--- EXERCISE INPUTS ---
-- ==== Sys2Proof/Machine/Course.lean ====
section
/-! DEFINITION. The steps of the scheduler and the distributor (13_scheduler, 14_traps R295 to R301): starting courses, selecting and placing,
pre-empting, freezing, budgets, deadlines, completions. A step whose condition does not hold does nothing. -/
namespace Sys2Proof.Machine

namespace Work

/-! ## COURSE_START (R255 to R261) -/

/-- Does a course header break R258? -/
def headerBad (h : BitVec 1024) : Bool :=
  let rrec := field h 0 64
  let w1 := field h 64 64
  rrec.toNat % 256 != 0 || field w1 32 32 != 0#32 || field w1 2 6 != 0#6 || field h 128 64 == 0#64 || (field h 128 64).toNat % 64 != 0 ||
  (field h 192 64).toNat % 8 != 0 || field h 320 704 != 0#704

/-- Reach tags in use. -/
def tagsUsed (w : Work) (part : Nat) : List Nat := ((w.part part).courses.map fun c => c.reaches.map (·.tag)).flatten

/-- Free tags, as many as asked for, from where the implementation begins (log entry 2). -/
def takeTags (w : Work) (part n : Nat) : List Nat × Work :=
  let (k, w) := w.free
  let used := w.tagsUsed part
  (((List.range 8191).map fun i => (k + i) % 8191 + 1).filter (fun t => !used.contains t) |>.take n, w)

/-- The header of a registered tile, if its address passes R241. -/
def tileHeader (w : Work) (part : Nat) (va : Word) : Option Nat × Work :=
  if va.toNat % 64 ≠ 0 then (none, w)
  else
    let m : Acc Place := do
      let _ ← place (schedWho part) false .global va .read
      place (schedWho part) false .global va .write
    match m w with
    | (.ok (.phys pa mt _), w) => (if isHbm pa && decide (mt < 2#2) then some pa else none, w)
    | (_, w) => (none, w)

/-- The enabled registrations of a record, where every one names a tile. -/
def readRegs (w : Work) (part : Nat) (r : Reach) : Option (List TileReg) × Work :=
  ((List.range 4).filter fun i => (r.regWords i).2.2.getLsbD 31).foldl (fun (acc : Option (List TileReg) × Work) i =>
    let (va, it, x) := r.regWords i
    let (pa?, w) := acc.2.tileHeader part va
    (match acc.1, pa? with | some gs, some pa => some (gs ++ [⟨pa, (field x 0 2).toNat, (field x 2 2).toNat, it⟩]) | _, _ => none, w)) (some [], w)

/-- Does a flume offset break R484? -/
def flumeOffBad (o : Nat) : Bool := o % 64 != 0 || decide (0x1FFFC0 < o)

/-- Flume images whose offsets break R484; one that cannot be read is met at placement. -/
def flumesBad (w : Work) (part : Nat) (r : Reach) : Bool × Work :=
  (List.range r.nflume).foldl (fun (acc : Bool × Work) k =>
    let (x, w) := acc.2.attempt (schedRead part (r.fimg + BitVec.ofNat 64 (16 * k)) 16)
    (acc.1 || (match x with | some bs => flumeOffBad (leNat (bs.take 8)) | none => false), w)) (false, w)

/-- Read reach `k` of a course and the kernel header it names; rejected ones have `rejected` set. -/
def readReach (w : Work) (part n : Nat) (t0 tag : Nat) (va : Word) : Reach × Work :=
  let (rec?, w) := w.attempt (schedRead part va 256)
  match rec? with
  | none => let r := Reach.fresh tag 0 0; ({ r with unreadable := true, counts := { r.counts with rejected := true } }, w)
  | some bs =>
    let record : BitVec 2048 := BitVec.ofNat 2048 (leNat bs)
    let r0 := Reach.fresh tag record 0
    let (k?, w) := w.attempt (schedRead part r0.kobj 256)
    let r := Reach.fresh tag record (BitVec.ofNat 2048 (leNat (k?.getD [])))
    let (list, w) := if r.kind = 1#2 then w.attempt (schedRead part r.ldesc 64) else (none, w)
    let r := { r with list := BitVec.ofNat 512 (leNat (list.getD [])), retired := (list.map fun bs => (listDesc bs).retired).getD 0 }
    let listBad := r.kind == 1#2 && match list with | some bs => (listDesc bs).bad || (listDesc bs).rbase.toNat % 128 != 0 | none => true
    let (regs?, w) := w.readRegs part r
    let (flumes, w) := w.flumesBad part r
    match regs? with
    | some regs =>
      if r.recordBad n || k?.isNone || r.kernelBad || flumes || listBad then ({ r with counts := { r.counts with rejected := true } }, w)
      else
        let r := if record.getLsbD 123 then { r with deadline := (t0 + r.deadline) % 2 ^ 64 } else r
        ({ r with regs := regs, waitNs := t0 }, w)
    | none => ({ r with counts := { r.counts with rejected := true } }, w)
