-- ==== Sys2Proof/Machine/Router.lean ====
section
/-! DEFINITION. The router engine (11_routing R229 to R236): ROUTE and RCNT, the choice of experts, route records, counters. -/
namespace Sys2Proof.Machine

/-! ## The slots (R230, R235) -/

def routeAct (a : BitVec 4) (c : BitVec 6) : Act Unit := do
  let w ← get
  let d := w.rdA 0 a
  let cw := w.rdS 1 c
  aligned d 64
  aligned cw 8
  enqueueAct 6 (.route d) cw

def execRoute (a : BitVec 4) (c : BitVec 6) := runSlot (.route a c) (routeAct a c)

def rcntAct (a : BitVec 4) (b c : BitVec 6) : Act Unit := do
  let w ← get
  let d := w.rdA 0 a
  let bank := w.rdS 1 b
  let cw := w.rdS 2 c
  aligned d 128
  if field bank 4 60 ≠ 0#60 then trap { code := cAccess, addr := d }
  aligned cw 8
  enqueueAct 6 (.rcnt d bank.toNat) cw

def execRcnt (a : BitVec 4) (b c : BitVec 6) := runSlot (.rcnt a b c) (rcntAct a b c)

/-! ## The choice (R233) -/

/-- An expert's logit with the base die that its bytes lie in. -/
structure Logit where
  expert : Nat
  value : FVal
  die : Nat

/-- The experts with the largest logit, the lowest of each base die. -/
def topLogits (ls : List Logit) : List Logit :=
  match ls with
  | [] => []
  | x :: xs =>
    let best := xs.foldl (fun b y => if b.value.lt y.value then y else b) x
    let top := ls.filter fun y => y.value.eq best.value
    top.filter fun y => top.all fun z => z.die != y.die || decide (y.expert ≤ z.expert)

/-- The `n` experts with the largest logits in rank order; between base dies the implementation chooses (log entry 2). -/
def Work.choose (w : Work) : Nat → List Logit → List Logit × Work
  | 0, _ => ([], w)
  | n + 1, ls =>
    match w.pick (topLogits ls) with
    | (some x, w) =>
      let (rest, w) := w.choose n (ls.filter fun y => y.expert != x.expert)
      (x :: rest, w)
    | (none, w) => ([], w)

/-- An enclosure of e^x for x ≤ 0, scaled by 2^P. -/
def expDown (P : Nat) (x : Dyadic) : Nat × Nat :=
  if x.num = 0 then (2 ^ P, 2 ^ P)
  else if !x.below 12 then (0, 1)
  else
    let (v, n) := expEncl P x
    (v.lo.toNat / 2 ^ (-n).toNat, v.hi.toNat / 2 ^ (-n).toNat + 1)

/-- num/den rounded to BF16. -/
def bf16Ratio (num den : Nat) : Nat := if num = 0 then 0 else (bf16.round .even false num den 0).bits

/-- exp(l)/Σ exp(l_j) rounded once: the precision grows until both ends of the enclosure agree. -/
def softmax (l top : Dyadic) (all : List Dyadic) : Nat → Nat → Nat
  | 0, _ => 0
  | fuel + 1, P =>
    let e (x : Dyadic) := expDown P (x.add ⟨-top.num, top.exp⟩)
    let n := e l
    let s := (all.map e).foldl (fun a b => (a.1 + b.1, a.2 + b.2)) (0, 0)
    let lo := bf16Ratio n.1 s.2
    let hi := bf16Ratio n.2 s.1
    if lo = hi ∨ fuel = 0 then lo else softmax l top all fuel (2 * P)

/-- A route record (R234). -/
def routeRecord (token expert weight flg rank : Nat) (last : Bool) : Word :=
  BitVec.ofNat 64 (last.toNat * 2 ^ 56 + rank * 2 ^ 52 + flg * 2 ^ 48 + weight * 2 ^ 32 + expert * 2 ^ 20 + token)

/-- The records of one token: `k` experts a token, `norm` the raw logit as weight. -/
def Work.routeToken (w : Work) (token k : Nat) (norm : Bool) (ls : List Logit) : List Word × Work :=
  let v := ls.filter fun x => !x.value.isNan
  if v.isEmpty then ([routeRecord token 0xFFF 0 1 0 true], w)
  else
    let m := min k v.length
    let (c, w) := w.choose m v
    let minf (x : Logit) : Bool := x.value.isInf && x.value.sign
    let pinf (x : Logit) : Bool := x.value.isInf && !x.value.sign
    if c.all minf then ([routeRecord token 0xFFF 0 4 0 true], w)
    else
      let outside := v.filter fun x => !c.any fun y => y.expert == x.expert
      let tie := match c.getLast? with | some y => outside.any fun x => x.value.eq y.value | none => false
      let p := (c.filter pinf).length
      let finite := (c.filter fun x => !x.value.isInf).map (·.value.dyadic)
      let top := match c with | x :: _ => x.value.dyadic | [] => ⟨0, 0⟩
      let weight (x : Logit) : Nat :=
        if 0 < p then (if pinf x then bf16Ratio 1 p else 0)
        else if norm then
          match x.value with
          | .inf neg => bf16.inf neg
          | y => (bf16.roundDy .even y.sign y.dyadic).bits
        else if x.value.isInf then 0
        else softmax x.value.dyadic top finite 6 200
      let flg := (if 0 < p then 2 else 0) + (if tie then 8 else 0)
      (((List.range c.length).zip c).map fun (rank, x) => routeRecord token x.expert (weight x) flg rank (rank + 1 == c.length), w)

/-! ## A ROUTE entry (R229, R231, R232) -/

/-- What an entry reads once: descriptor, ring descriptor (PROD and CONS as it last knows them), layer entry, records written. -/
abbrev RouteDesc := BitVec 1024

namespace RouteDesc

def lbase (d : RouteDesc) : Word := field d 0 64
def lpitch (d : RouteDesc) : Nat := (field d 64 32).toNat
def ntok (d : RouteDesc) : Nat := (field d 96 20).toNat
def tok0 (d : RouteDesc) : Nat := (field d 128 20).toNat
def layer (d : RouteDesc) : Nat := (field d 148 8).toNat
def bank (d : RouteDesc) : Nat := (field d 156 4).toNat
def ring (d : RouteDesc) : Word := field d 192 64
def rbase (d : RouteDesc) : Word := field d 512 64
def logn (d : RouteDesc) : Nat := (field d 576 5).toNat
def prod (d : RouteDesc) : BitVec 32 := field d 640 32
def cons (d : RouteDesc) : BitVec 32 := field d 672 32
def k (d : RouteDesc) : Nat := (field d 768 5).toNat
def lfmt (d : RouteDesc) : Nat := (field d 773 2).toNat
def norm (d : RouteDesc) : Bool := d.getLsbD 775
def nexp (d : RouteDesc) : Nat := (field d 776 12).toNat
def en (d : RouteDesc) : Bool := d.getLsbD 788
/-- Bytes of a logit, and of a row's logits. -/
def wide (d : RouteDesc) : Nat := if d.lfmt = 0 then 4 else 2
def rowBytes (d : RouteDesc) : Nat := d.nexp * d.wide

/-- R232's FORMAT checks. NTOK = 0, which its list does not name, is FORMAT too (DESIGN CHOICE, log entry 146). -/
def bad (d : RouteDesc) : Bool :=
  field d 116 12 != 0#12 || field d 160 32 != 0#32 || field d 256 256 != 0#256 || d.ntok == 0 || d.lbase.toNat % 128 != 0 ||
  d.lpitch % 128 != 0 || d.ring.toNat % 32 != 0 ||
  d.rbase.toNat % 128 != 0 || field d 581 27 != 0#27 || field d 608 32 != 0#32 || field d 704 64 != 0#64 || decide (d.logn < 4) ||
  decide (24 < d.logn) ||
  field d 789 43 != 0#43 || !d.en || d.k == 0 || decide (16 < d.k) || d.nexp == 0 || decide (2 ≤ d.lfmt) ||
  decide (d.lpitch < d.rowBytes)

/-- With PROD or CONS replaced. -/
def setIndices (d : RouteDesc) (prod cons : BitVec 32) : RouteDesc :=
  let m : Nat := (2 ^ 64 - 1) * 2 ^ 640
  (d &&& ~~~(BitVec.ofNat 1024 m)) ||| BitVec.ofNat 1024 ((cons.toNat * 2 ^ 32 + prod.toNat) * 2 ^ 640)

/-- Free slots of the ring; none where CONS is so corrupt that PROD − CONS is past the ring's size (DESIGN CHOICE, log entry 146). -/
def room (d : RouteDesc) : Nat := 2 ^ d.logn - (d.prod - d.cons).toNat

end RouteDesc

/-- Read descriptor, ring descriptor and layer entry. -/
def readRoute (who : Issuer) (a : Word) : Acc RouteDesc := do
  let d ← engReadMany who .global a 64
  let ring := wordOf (d.drop 24 |>.take 8)
  -- a ring address that R231 forbids reports FORMAT: nothing is read there
  let r ← if ring.toNat % 32 = 0 then engReadMany who .global ring 32 else pure (List.replicate 32 0#8)
  let w ← get
  let layer := (field (wordOf (d.drop 16 |>.take 8)) 20 8).toNat
  let pa := (w.part who.part).rltbase + 8 * layer
  -- the table stands at a physical address, and is read as everything the entry reads (R198)
  let l ← readPlace who true (.phys pa (Work.mtOf pa) false) (BitVec.ofNat 64 pa) 8
  return BitVec.ofNat 1024 (leNat (d ++ r ++ l))

/-- Base die of a logit's bytes. -/
def logitDie (who : Issuer) (addr : Word) : Acc Nat := do
  match ← engPlace who .global addr .read with
  | .phys pa _ _ => return pa / 4096 % 8
  | _ => return 8

/-- Read one row and choose its records. -/
def routeRow (who : Issuer) (d : RouteDesc) (r : Nat) : Acc (List Word) := do
  let base := d.lbase + BitVec.ofNat 64 (r * d.lpitch)
  let bs ← engReadMany who .global base d.rowBytes
  let fmt := if d.lfmt = 0 then fp32 else bf16
  -- one granule of 4 KiB lies in one base die (R21)
  let dies ← (List.range (d.rowBytes / 4096 + 2)).mapM fun g => do
    let off := if g = 0 then 0 else 4096 * g - base.toNat % 4096
    if off < d.rowBytes then logitDie who (base + BitVec.ofNat 64 off) else return 8
  let ls := (List.range d.nexp).map fun e =>
    (⟨e, fmt.value (leNat (bs.drop (e * d.wide) |>.take d.wide)), dies.getD ((base.toNat % 4096 + e * d.wide) / 4096) 8⟩ : Logit)
  modifyGet fun w => w.routeToken ((d.tok0 + r) % 2 ^ 20) d.k d.norm ls

/-- Re-read CONS: an engine access as every read of the entry, and an acquire that raises the entry's clock (R232). -/
def rereadCons (e : Entry) (d : RouteDesc) : Acc (Entry × RouteDesc) := do
  let bs ← engRead e.who .global (d.ring + 20#64) 4
  let pl ← engPlace e.who .global (d.ring + 20#64) .read
  let s := (← get).sStamp e.who.part pl 4
  let who := if e.who.clock == 0xFFFFFFFF#32 then e.who else { e.who with clock := clockMax e.who.clock (s.toNat + 1) }
  modify fun w => w.acquireFor who
  let d := d.setIndices d.prod (BitVec.ofNat 32 (leNat bs))
  return ({ e with who := who, desc := some d }, d)

namespace Work

/-- One more route record naming an expert. -/
def countExpert (w : Work) (part bank expert : Nat) : Work :=
  w.modPart part fun p =>
    let i := bank * 4096 + expert
    let n := Tab.get p.banks i 0#32
    { p with banks := Tab.set p.banks i (if n = 0xFFFFFFFF#32 then n else n + 1) }

end Work

/-- Publish a row's records: the records, PROD as a release, the counters (R203, R232). -/
def publishRow (e : Entry) (d : RouteDesc) (recs : List Word) : Acc Entry := do
  let who := e.who
  ((List.range recs.length).zip recs).forM fun (i, x) =>
    engWrite who .global (d.rbase + BitVec.ofNat 64 (8 * ((d.prod.toNat + i) % 2 ^ d.logn))) (leBytes 8 x.toNat)
  let prod := d.prod + BitVec.ofNat 32 recs.length
  let pl ← engPlace who .global (d.ring + 16#64) .write
  modify fun w => w.releaseFor who
  checkRace who pl (d.ring + 16#64) 4 true
  writePlace who true pl (d.ring + 16#64) (leBytes 4 prod.toNat)
  let clock := if who.clock == 0xFFFFFFFF#32 then who.clock else Work.clockNext who.clock.toNat
  modify fun w =>
    let w := w.raiseS who.part pl clock 4
    recs.foldl (fun w x => w.countExpert who.part d.bank (field x 20 12).toNat) w
  return { e with who := { who with clock := clock }, desc := some (d.setIndices prod d.cons), units := e.units + 1, hold := [] }

namespace Work

/-- R234's completion; `n` records. -/
def finishRoute (w : Work) (core : Nat) (e : Entry) (n code : Nat) : Work :=
  w.finishEntry core 6 e 4 (BitVec.ofNat 64 (2 ^ 63 + n * 256 + code)) code e.who.time

/-- Records written so far: PROD has moved by as many from where it was read; they are counted in bits 1023:992 of what the entry keeps. -/
def routeCount (d : RouteDesc) : Nat := (field d 992 32).toNat
def addCount (d : RouteDesc) (n : Nat) : RouteDesc :=
  field d 0 992 |>.setWidth 1024 |> (· ||| BitVec.ofNat 1024 (((routeCount d + n) % 2 ^ 32) * 2 ^ 992))

/-- One step of the ROUTE entry at the head of queue 6: what is read once; then a row; while the ring has no room, CONS again. -/
def routeStep (w : Work) (core : Nat) (e : Entry) (a : Word) : Work :=
  match e.desc with
  | none =>
    match readRoute e.who a w with
    | (.error b, w) => w.finishRoute core e 0 b.code
    | (.ok d, w) => if d.bad then w.finishRoute core e 0 1 else w.setHead core 6 { e with started := true, desc := some d }
  | some d =>
    let m : Acc (Entry × RouteDesc × List Word) := do
      let recs ← if e.hold = [] then routeRow e.who d e.units else pure e.hold
      if RouteDesc.room d < recs.length then
        let (e, d) ← rereadCons { e with hold := recs } d
        return (e, d, recs)
      return (e, d, recs)
    match m w with
    | (.error b, w) => w.finishRoute core e (routeCount d) b.code
    | (.ok (e, d, recs), w) =>
      if RouteDesc.room d < recs.length then w.setHead core 6 { e with hold := recs }
      else
        match publishRow e d recs w with
        | (.error b, w) => w.finishRoute core e (routeCount d) b.code
        | (.ok e, w) =>
          let d := addCount (e.desc.getD d) recs.length
          let e := { e with desc := some d }
          if e.units < RouteDesc.ntok d then w.setHead core 6 e else w.finishRoute core e (routeCount d) 0

/-! ## RCNT (R235, R236) -/

/-- The 16 KiB of a bank. -/
def bankBytes (w : Work) (part bank : Nat) : List Byte :=
  ((List.range 4096).map fun i => leBytes 4 (Tab.get (w.part part).banks (bank * 4096 + i) 0#32).toNat).flatten

/-- Snapshot and clear, in one action. -/
def rcntStep (w : Work) (core : Nat) (e : Entry) (dst : Word) (bank : Nat) : Work :=
  match engWriteMany e.who .global dst (w.bankBytes e.who.part bank) w with
  | (.error b, w) => w.finishRoute core e 0 b.code
  | (.ok (), w) =>
    (w.modPart e.who.part fun p => { p with banks := p.banks.filter fun x => x.1 / 4096 != bank }).finishRoute core e 0 0

end Work

def execRouteEntry := run fun w => w.unlessHeld fun w => w.onHead 6 fun w e => match e.kind with | .route a => w.routeStep w.focus.core e a | _ => w
def execRcntEntry := run fun w => w.unlessHeld fun w => w.onHead 6 fun w e => match e.kind with | .rcnt a b => w.rcntStep w.focus.core e a b | _ => w

end Sys2Proof.Machine
end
---
## TASK TO CARRY OUT
Only a number is wanted here: how many lines of the material hold the word "leBytes".

## WRITTEN SOLUTION
3